Being a Walking Dead zombie does require acting
Graduating from Zombie School is about more than the perfect loping zombie walk and sharp cheekbones. Nicotero says natural zombie actors bring emotion and character to the role. He told Vulture, "There is emotion. It's not just a monster... we feel sympathy. We feel a sense of loss. We also have to feel terror and a threat, so it's not as easy as it looks... there's acting skills involved."

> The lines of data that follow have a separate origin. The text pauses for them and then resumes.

-- ==== Sys2Proof/Tests/Slice0.lean ====
section
/-!
SUPPORT. The builder's own tests. Expected words, bytes and register values are those of spec/30_encoding.md (R81,
R82, R84 to R86) and of the vectors of spec/95_test_vectors.md, named `V-…` in the comments. After the tests, for every
statement of Certificates/Slice0/Obligations.lean that has hypotheses, states and operands that meet them.
-/

namespace Sys2Proof.Tests

set_option Elab.async false

open Sys2Proof Sys2Proof.Machine Sys2Proof.Safety

/-! ### Strings and states -/

/-- `[90 00]`, the payload of most vectors. -/
def pay : Bytes := [0x90#8, 0x00#8]

/-- `RSP0`. -/
def rsp0 : Bytes := [0x02#8, 0x90#8, 0x00#8, 0xF1#8, 0x09#8]

/-- `WTX2`. -/
def wtx2 : Bytes := [0xF2#8, 0x02#8, 0x0A#8, 0x72#8]

/-- `DACK`. -/
def dack : Bytes := [0xC2#8, 0xE0#8, 0xB4#8]

/-- A payload of `k` zero bytes. -/
def zeros (k : Nat) : Bytes := List.replicate k 0x00#8

/-- The reset state with `DIN` written. -/
def loaded (b : Bytes) : State := { State.reset with din := b }

/-- The Engine in state `p` of a command on `[90 00]` with expected length 5, toggle 1, one WTX request serviced. -/
def busyAt (p : Fsm) : State :=
  { State.reset with
    fsm := p, tog := true, cmdOp := if inDeselect p then 0x3#4 else 0x2#4
    cmdN := 5#16, pl := pay, rxcap := 5, wtxCnt := 1, wtxTotal := 2, wtxM := 2#8 }

/-- The Host writes the command word `w` to `CMD`. -/
def command (w : Word32) (s : State) : State := s.prepend (.hostWrite 0 (.word32 w))

/-- The Transport or the Timer answers the present request. -/
def answered (a : Answer) (s : State) : State := s.prepend (.answer s.hist.length a)

/-- What `look` shows of the next state of a step; `none` where there is none. -/
def stepShows {α : Type} (s : State) (look : State → α) : Option α :=
  match step s with
  | .next t => some (look t)
  | .fault _ => none
  | .refused _ => none

/-! ### WellFormed: an ill-formed term for each check -/

/-- `V-ENC-6`: 30 payload bytes pass the ceiling of 32. -/
theorem test_iBlock0_too_long : Instr.wellFormed Config.test (.iBlockToggle0 (zeros 30)) = false := by decide
theorem test_iBlock1_too_long : Instr.wellFormed Config.test (.iBlockToggle1 (zeros 30)) = false := by decide
/-- `V-ENC-5`: 29 payload bytes do not. -/
theorem test_iBlock0_at_ceiling : Instr.wellFormed Config.test (.iBlockToggle0 (zeros 29)) = true := by decide
/-- `V-CLS-2`: a frame that begins with the marker is no response. -/
theorem test_response_with_marker : Instr.wellFormed Config.test (.substantiveResponse [0xF2#8]) = false := by decide
/-- R7: each constraint refuses a configuration. -/
theorem test_odd_ipcb_base : configValid { Config.test with iPcbBase := 0x03#8 } = false := by decide
theorem test_marker_ipcb_base : configValid { Config.test with iPcbBase := 0xF2#8 } = false := by decide
theorem test_small_max_frame : configValid { Config.test with maxFrame := 3 } = false := by decide
theorem test_large_max_frame : configValid { Config.test with maxFrame := 65536 } = false := by decide
theorem test_empty_sreq_word : configValid { Config.test with sreqWord := [] } = false := by decide
theorem test_long_sreq_word : configValid { Config.test with sreqWord := zeros 33 } = false := by decide
theorem test_short_desel_ack : configValid { Config.test with deselAckLen := 2 } = false := by decide

/-! ### Decode: a written word for every constructor (R81, R86; R71 to R78) -/

theorem test_decode_open : decodeCommand 0x00000001#32 = .ok .openSession := by decide
theorem test_decode_exchange : decodeCommand 0x01050002#32 = .ok (.exchange 261#16) := by decide
theorem test_decode_deselect : decodeCommand 0x00000003#32 = .ok .deselect := by decide
theorem test_decode_crc16 : decodeCommand 0x63630004#32 = .ok (.crc16 0x6363#16) := by decide
theorem test_decode_encI0 : decodeCommand 0x00000005#32 = .ok (.encI false) := by decide
theorem test_decode_encI1 : decodeCommand 0x00000015#32 = .ok (.encI true) := by decide
theorem test_decode_encSDeselect : decodeCommand 0x00000006#32 = .ok .encSDeselect := by decide
theorem test_decode_encSWtx : decodeCommand 0x00003B16#32 = .ok (.encSWtx 0x3B#8) := by decide
theorem test_decode_isWtx : decodeCommand 0x0000F207#32 = .ok (.isWtx 0xF2#8) := by decide
theorem test_decode_validate : decodeCommand 0x00000008#32 = .ok .validate := by decide
theorem test_decode_iBlock0 :
    decode Config.test (.frame .sendI [0x02#8, 0x90#8, 0x00#8, 0xF1#8, 0x09#8]) = .ok (.iBlockToggle0 pay) := by
  decide +kernel
theorem test_decode_iBlock1 :
    decode Config.test (.frame .sendI [0x03#8, 0x90#8, 0x00#8, 0x2D#8, 0x53#8]) = .ok (.iBlockToggle1 pay) := by
  decide +kernel
theorem test_decode_sDeselect :
    decode Config.test (.frame .deselecting [0xC2#8, 0xE0#8, 0xB4#8]) = .ok .sDeselect := by decide +kernel
theorem test_decode_sWtxAck :
    decode Config.test (.frame .wtxAck [0xF2#8, 0x3B#8, 0x48#8, 0xDE#8]) = .ok (.sWtxAck 0x3B#8) := by decide +kernel
theorem test_decode_sessionWord :
    decode Config.test (.frame .sessionRequested [0x26#8]) = .ok .sessionRequestWord := by decide
theorem test_decode_wtxRequest :
    decode Config.test (.frame .awaitingResponse wtx2) = .ok (.wtxRequest [0x02#8, 0x0A#8, 0x72#8]) := by decide
theorem test_decode_response :
    decode Config.test (.frame .awaitingResponse rsp0) = .ok (.substantiveResponse rsp0) := by decide
theorem test_decode_deselectAck : decode Config.test (.frame .deselAck dack) = .ok (.deselectAck dack) := by decide

/-- `V-HP-1` to `V-HP-6`: words of no row. -/
theorem test_reserved_words :
    [0x00000000#32, 0x00000009#32, 0x0000000F#32, 0x00000021#32, 0x00000506#32, 0x00010001#32, 0x00000102#32].all
      (fun w => decodeCommand w == .error .reservedEncoding) = true := by decide
/-- R70: a frame of the Engine's own with its check bytes swapped is none. -/
theorem test_decode_swapped_crc :
    decode Config.test (.frame .sendI [0x02#8, 0x90#8, 0x00#8, 0x09#8, 0xF1#8]) = .error .wrongCheckBytes := by
  decide +kernel
/-- R79: a state that moves no frame decodes none. -/
theorem test_decode_idle_frame : decode Config.test (.frame .idle rsp0) = .error .noFrameInPhase := by decide
/-- `V-CLS-3`, `V-CLS-4`, `V-CLS-5`. -/
theorem test_classify :
    [[], dack, [0x02#8, 0xF2#8]].all (fun r => classify r == .response) = true ∧ classify [0xF2#8] = .wtx := by decide

/-! ### Text (R84, R85) -/

theorem test_parse_exchange :
    parseLine ['E', 'X', 'C', 'H', 'A', 'N', 'G', 'E', ' ', '[', '9', '0', ' ', '0', '0', ']', ',', ' ', '5'] =
      some (.exchange pay 5#16) := by decide
theorem test_parse_default_seed :
    parseLine ['C', 'R', 'C', '1', '6', ' ', '[', 'C', '2', ']'] = some (.crc16 [0xC2#8] 0x6363#16) := by decide
theorem test_parse_enc_s_wtx :
    parseLine ['E', 'N', 'C', '_', 'S', '_', 'W', 'T', 'X', ' ', '0', 'x', '3', 'B'] = some (.encSWtx 0x3B#8) := by decide
theorem test_assemble_exchange :
    assemble Config.test (.exchange pay 5#16) =
      [.hostWrite 3 (.bytes [0x90#8, 0x00#8]), .hostWrite 0 (.word32 0x00050002#32)] := by decide
theorem test_assemble_open : assemble Config.test .openSession = [.hostWrite 0 (.word32 0x00000001#32)] := by decide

When they do find people who bring that sense of personality to the zombies, Nicotero says, they like to hang on to them. Ten years into the show, he's assembled a group of actors he considers to be the zombie elite, which means Zombie School is no longer needed. "I don't think we've done Zombie School in two years, because at this point, we have our troupe of zombie performers and actors, and I think the people that we love, we bring them back over and over again," he told Rotten Tomatoes in October 2020.
Zombie extras who have really impressed in previous episodes are often given larger roles, such as killing off major characters. For example, Kevin Galbraith played a zombie in about five episodes before Nicotero chose him as the 'Swamp Walker' that killed beloved character Dale (Jeffrey DeMunn) in season two, as pictured above. This big moment meant even more to Galbraith, he said in a Reddit AMA, because it was Nicotero's first time directing an episode, and he chose to have only one zombie.
If Zombie School and zombie acting sounds more thrilling than chilling, Nicotero has done his job. "I want people to leave with the experience of, 'Oh, that was kind of fun,'" Nicotero told AMC.com.